◆ **Assignment**
There is material below. Print exactly the lines starting at the line with "simp only [parseAsm, h, hm, hc]" and ending at the line with "theorem turn_raw (s", ends included, and no others.

◆ **Task data**
-- ==== Sys2Proof/Syntax.lean ====
section
/-! DEFINITION. The syntax whole: the one instruction of spec/opcode_table.json, the statements of a
host program (30_encoding.md R67) and the two commands of the host (41_host_procedures.md R110, R111). -/

namespace Sys2Proof

/-- The instructions of the block: one constructor per row of spec/opcode_table.json
(30_encoding.md R63, 40_mix.md R94). -/
inductive Instr where
  /-- `MIX m, c` (40_mix.md R80). -/
  | mix (m c : Word)
deriving DecidableEq, Repr

/-- What the host drives on `out_ready` in a raw cycle (70_reset_and_hazards.md R147). -/
inductive ReadyRule where
  /-- A fixed level. -/
  | level (b : Bool)
  /-- `out_ready = out_valid` of the same cycle, which R147 permits. -/
  | sameAsOutValid
  /-- `out_ready = in_ready` of the same cycle, the combinational loop that R147 forbids. -/
  | sameAsInReady
deriving DecidableEq, Repr

/-- One cycle of port values of any kind (20_memory.md R41). The model's own statement (log 9):
the statements of 30_encoding.md R67 cannot write, for example, an offer in a reset cycle. -/
structure RawCycle where
  /-- `rst` -/
  rst : Bool
  /-- `in_valid` -/
  inValid : Bool
  /-- `in_m` -/
  inM : Word
  /-- `in_c` -/
  inC : Word
  /-- how `out_ready` is driven -/
  outReady : ReadyRule
  /-- whether the host uses the value of `out_r` in this cycle (70_reset_and_hazards.md R149) -/
  readsOut : Bool
deriving DecidableEq, Repr

/-- A statement of a host program (30_encoding.md R67). -/
inductive Stmt where
  /-- `RESET` -/
  | reset
  /-- `MIX m, c`, written as its IN64 beat (30_encoding.md R60, R66) -/
  | mix (beat : DWord)
  /-- `IDLE n` -/
  | idle (n : Nat)
  /-- `READY b` -/
  | ready (b : Bool)
  /-- `DRAIN` -/
  | drain
  /-- `TAKE -> name` -/
  | take (name : Text)
  /-- one raw cycle (the model's own, log 9) -/
  | raw (c : RawCycle)
deriving DecidableEq, Repr

/-- A host program: statements run from the first to the last (30_encoding.md R67). -/
abbrev Program := List Stmt

/-- The command-style entry points (41_host_procedures.md R110, R111). -/
inductive Command where
  | search
  | avalanche
deriving DecidableEq, Repr

end Sys2Proof
end

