-- ==== Sys2Proof/Machine/Mix.lean ====
section
/-! DEFINITION. The meaning of MIX (40_mix.md R80, R92; 30_encoding.md R66, R67). -/

namespace Sys2Proof.Machine

/-- `MIX m, c` for one cycle: the pair is offered, and the edge follows. It is accepted when `in_ready = 1`;
otherwise nothing of it has happened and the host program offers it again in the next cycle
(30_encoding.md R67; log 10). `rst` and `out_ready` are those of the cycle. -/
def execMix (m c : Word) (s : State) : Host.Outcome State Fault Refusal :=
  .next (s.offer m c).clock

end Sys2Proof.Machine
end

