/-- Settles O48, by the beat that the bits make or do not make. -/
theorem rowsOfAnotherLengthAreNoBeats : Obligations.RowsOfAnotherLengthAreNoBeats := by
  refine ⟨fun nbits w h => decodeBits_of_ne h w, fun nbits w h => ?short,
    fun s nbits w h => ⟨decodeTableWord_of_gt h w, withFetchWord_of_gt h w s⟩⟩
  case short =>
    have hlt : w % 2 ^ nbits < 2 ^ 64 := calc
      w % 2 ^ nbits < 2 ^ nbits := Nat.mod_lt _ (Nat.two_pow_pos nbits)
      _ ≤ 2 ^ 64 := Nat.pow_le_pow_right (by decide) h
    rw [decodeTableWord_of_le h, decodeTableWord_of_le le_rfl, Nat.mod_eq_of_lt hlt]

end Sys2Proof.Proofs
end

section
/-! The assembly text of MIX (30_encoding.md R66): each operand is printed as 8 hexadecimal digits, which read back
as the operand, and the comma between them is the first one of the text. -/

namespace Sys2Proof.Proofs

open Sys2Proof.Machine

/-- Every digit that is printed is read back. -/
theorem hexDigitValue_hexDigit : ∀ d < 16, hexDigitValue (hexDigit d) = some d := by decide

/-- A printed digit is neither the letter of a leading `0x` or `0X` nor the comma between the operands. -/
theorem hexDigit_ne : ∀ d < 16, hexDigit d ≠ 'x' ∧ hexDigit d ≠ 'X' ∧ hexDigit d ≠ ',' := by decide

/-- A row of printed digits reads as its value in base 16. -/
theorem hexValue_map_hexDigit (ds : List Nat) (h : ∀ d ∈ ds, d < 16) (acc : Nat) :
    hexValue acc (ds.map hexDigit) = some (ds.foldl (fun a d => a * 16 + d) acc) := by
  induction ds generalizing acc with
  | nil => rfl
  | cons d ds ih =>
    obtain ⟨hd, htail⟩ := List.forall_mem_cons.1 h
    rw [List.map_cons, hexValue, hexDigitValue_hexDigit d hd]
    exact ih htail (acc * 16 + d)

/-- The digits of a word in base 16, most significant first. -/
def hexDigits (v : Word) : List Nat := [7, 6, 5, 4, 3, 2, 1, 0].map fun k => v.toNat / 16 ^ k % 16

theorem hex8_eq_map_hexDigit (v : Word) : hex8 v = (hexDigits v).map hexDigit := by
  rw [hexDigits, List.map_map]
  rfl

theorem lt_of_mem_hexDigits {v : Word} {d : Nat} (h : d ∈ hexDigits v) : d < 16 := by
  obtain ⟨k, -, rfl⟩ := List.mem_map.1 h
  exact Nat.mod_lt _ (by decide)

theorem foldl_hexDigits (v : Word) : (hexDigits v).foldl (fun a d => a * 16 + d) 0 = v.toNat := by
  have hlt := v.isLt
  simp only [hexDigits, List.map_cons, List.map_nil, List.foldl_cons, List.foldl_nil]
  omega

theorem hexValue_hex8 (v : Word) : hexValue 0 (hex8 v) = some v.toNat := by
  rw [hex8_eq_map_hexDigit, hexValue_map_hexDigit _ fun _ => lt_of_mem_hexDigits, foldl_hexDigits]

theorem parseDigits_of_hexValue {t : Text} {v : Word} (ht : t ≠ [])
    (h : hexValue 0 t = some v.toNat) : parseDigits t = some v := by
  obtain ⟨ch, rest, rfl⟩ := List.exists_cons_of_ne_nil ht
  simp only [parseDigits, h, if_pos v.isLt, BitVec.ofNat_toNat, BitVec.setWidth_eq]

/-- Only an `x` or `X` in the second place is skipped. -/
theorem dropHexPrefix_of_ne {a b : Char} (hx : b ≠ 'x') (hX : b ≠ 'X') (rest : Text) :
    dropHexPrefix (a :: b :: rest) = a :: b :: rest := by
  unfold dropHexPrefix
  split <;> simp_all

theorem dropHexPrefix_hex8 (v : Word) : dropHexPrefix (hex8 v) = hex8 v := by
  obtain ⟨hx, hX, -⟩ := hexDigit_ne (v.toNat / 16 ^ 6 % 16) (Nat.mod_lt _ (by decide))
  exact dropHexPrefix_of_ne hx hX _

theorem parseHex_hex8 (v : Word) : parseHex (hex8 v) = some v := by
  rw [parseHex, dropHexPrefix_hex8]
  exact parseDigits_of_hexValue (List.cons_ne_nil _ _) (hexValue_hex8 v)

theorem comma_not_mem_hex8 (v : Word) : ',' ∉ hex8 v := by
  rw [hex8_eq_map_hexDigit, List.mem_map]
  rintro ⟨d, hd, hcomma⟩
  obtain ⟨-, -, hne⟩ := hexDigit_ne d (lt_of_mem_hexDigits hd)
  exact hne hcomma

theorem splitComma_append {a : Text} (h : ',' ∉ a) (b : Text) :
    splitComma (a ++ ',' :: b) = some (a, b) := by
  induction a with
  | nil => simp [splitComma]
  | cons ch a ih =>
    obtain ⟨hne, htail⟩ := not_or.1 (mt List.mem_cons.2 h)
    simp [splitComma, Ne.symm hne, ih htail]

theorem asmOperands_append {a : Text} (h : ',' ∉ a) (b : Text) :
    asmOperands (a ++ [',', ' '] ++ b) = some (a, b) := by
  have hsplit : splitComma (a ++ [',', ' '] ++ b) = some (a, ' ' :: b) := by
    rw [List.append_assoc]
    exact splitComma_append h (' ' :: b)
  simp only [asmOperands, hsplit]

theorem parseAsm_of_operands {rest a b : Text} {m c : Word} (h : asmOperands rest = some (a, b))
    (hm : parseHex a = some m) (hc : parseHex b = some c) :
    parseAsm ('M' :: 'I' :: 'X' :: ' ' :: rest) = some (.mix m c) := by
  simp only [parseAsm, h, hm, hc]

/-- Settles O3: the first comma stands after the message's digits, and the digits of both operands read back. -/
theorem assemblyTextReadsBack : Obligations.AssemblyTextReadsBack := by
  intro i
  cases i with
  | mix m c =>
    exact parseAsm_of_operands (asmOperands_append (comma_not_mem_hex8 m) (hex8 c))
      (parseHex_hex8 m) (parseHex_hex8 c)

end Sys2Proof.Proofs
end

section
/-! The statements of a host program (30_encoding.md R67): what each does at the head of the program, in the cycle
it takes or, where it takes none, at the going on of the host. -/

namespace Sys2Proof.Proofs

open Sys2Proof.Machine Sys2Proof.Laws

theorem quiescent_of_occ_eq_zero {b : Block} (h : b.occ = 0) : b.quiescent = true := by
  simp [Block.quiescent, h]

theorem not_quiescent_of_occ_ne_zero {b : Block} (h : b.occ ≠ 0) : b.quiescent = false := by
  simp [Block.quiescent, h]

/-! ### Statements that take a cycle -/

theorem turn_mix (s : State) (rest : Program) (beat : DWord) :
    s.turn rest (.mix beat) = .cycle (.ok (s.drivePins (offerPorts beat s.host.ready)
      (if s.block.inReady false s.host.ready then rest else .mix beat :: rest))) := rfl

theorem turn_idle_succ (s : State) (rest : Program) (n : Nat) :
    s.turn rest (.idle (n + 1)) =
      .cycle (.ok (s.drivePins (quietPorts s.cycle false s.host.ready) (.idle n :: rest))) := rfl

theorem turn_raw (s : State) (rest : Program) (c : RawCycle) :
    s.turn rest (.raw c) = .cycle (s.driveRaw c rest) := rfl

theorem drive_of_turn_cycle {s d : State} {st : Stmt} {rest : Program}
    (hp : s.host.prog = st :: rest) (ht : s.turn rest st = .cycle (.ok d)) :
    State.drive s.host.prog s = .ok d := by
  rw [hp, State.drive, ht]

/-- After the last statement every cycle is one of free ports with the READY level. -/
theorem step_of_prog_nil {s : State} (hp : s.host.prog = []) :
    step s = .next (s.drivePins (freePorts s.cycle s.host.ready) []).clock.afterEdge := by
  rw [step_eq_clock, hp, State.drive]

theorem afterEdge_of_prog_nil {s : State} (hp : s.host.prog = []) : s.afterEdge = s := by
  rw [State.afterEdge, State.load, hp, State.proceed, ← hp, withProg_self]

/-! ### Statements that take no cycle -/

theorem turn_idle_zero (s : State) (rest : Program) : s.turn rest (.idle 0) = .instant s := rfl

theorem turn_ready (s : State) (rest : Program) (b : Bool) :
    s.turn rest (.ready b) = .instant (s.setReady b) := rfl

theorem turn_take (s : State) (rest : Program) (name : Text) :
    s.turn rest (.take name) = .instant (s.takeName name) := rfl

theorem turn_drain_of_quiescent {s : State} (h : s.block.quiescent = true) (rest : Program) :
    s.turn rest .drain = .instant s := if_pos h

section
variable {s t : State} {st : Stmt} {rest : Program}

theorem step_of_turn_instant (hp : s.host.prog = st :: rest) (ht : s.turn rest st = .instant t) :
    step s = step (t.withProg rest) := by
  have hd : State.drive s.host.prog s =
      State.drive (t.withProg rest).host.prog (t.withProg rest) := by
    rw [withProg_host, drive_withProg, hp, State.drive, ht]
  rw [step_eq_clock, step_eq_clock, hd]

theorem afterEdge_of_turn_instant (hp : s.host.prog = st :: rest)
    (ht : s.turn rest st = .instant t) : s.afterEdge = (t.withProg rest).afterEdge := by
  rw [State.afterEdge, State.afterEdge, State.load, State.load, withProg_host, proceed_withProg, hp,
    State.proceed, ht]

/-- A statement that takes no cycle leaves the next cycle and the going on what they are after it. -/
theorem step_and_afterEdge_of_turn_instant (hp : s.host.prog = st :: rest)
    (ht : s.turn rest st = .instant t) :
    step s = step (t.withProg rest) ∧ s.afterEdge = (t.withProg rest).afterEdge :=
  ⟨step_of_turn_instant hp ht, afterEdge_of_turn_instant hp ht⟩

end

◆ **Response**
  simp only [parseAsm, h, hm, hc]

/-- Settles O3: the first comma stands after the message's digits, and the digits of both operands read back. -/
theorem assemblyTextReadsBack : Obligations.AssemblyTextReadsBack := by
  intro i
  cases i with
  | mix m c =>
    exact parseAsm_of_operands (asmOperands_append (comma_not_mem_hex8 m) (hex8 c))
      (parseHex_hex8 m) (parseHex_hex8 c)

end Sys2Proof.Proofs
end

section
/-! The statements of a host program (30_encoding.md R67): what each does at the head of the program, in the cycle
it takes or, where it takes none, at the going on of the host. -/

namespace Sys2Proof.Proofs

open Sys2Proof.Machine Sys2Proof.Laws

theorem quiescent_of_occ_eq_zero {b : Block} (h : b.occ = 0) : b.quiescent = true := by
  simp [Block.quiescent, h]

theorem not_quiescent_of_occ_ne_zero {b : Block} (h : b.occ ≠ 0) : b.quiescent = false := by
  simp [Block.quiescent, h]

/-! ### Statements that take a cycle -/

theorem turn_mix (s : State) (rest : Program) (beat : DWord) :
    s.turn rest (.mix beat) = .cycle (.ok (s.drivePins (offerPorts beat s.host.ready)
      (if s.block.inReady false s.host.ready then rest else .mix beat :: rest))) := rfl

theorem turn_idle_succ (s : State) (rest : Program) (n : Nat) :
    s.turn rest (.idle (n + 1)) =
      .cycle (.ok (s.drivePins (quietPorts s.cycle false s.host.ready) (.idle n :: rest))) := rfl

theorem turn_raw (s : State) (rest : Program) (c : RawCycle) :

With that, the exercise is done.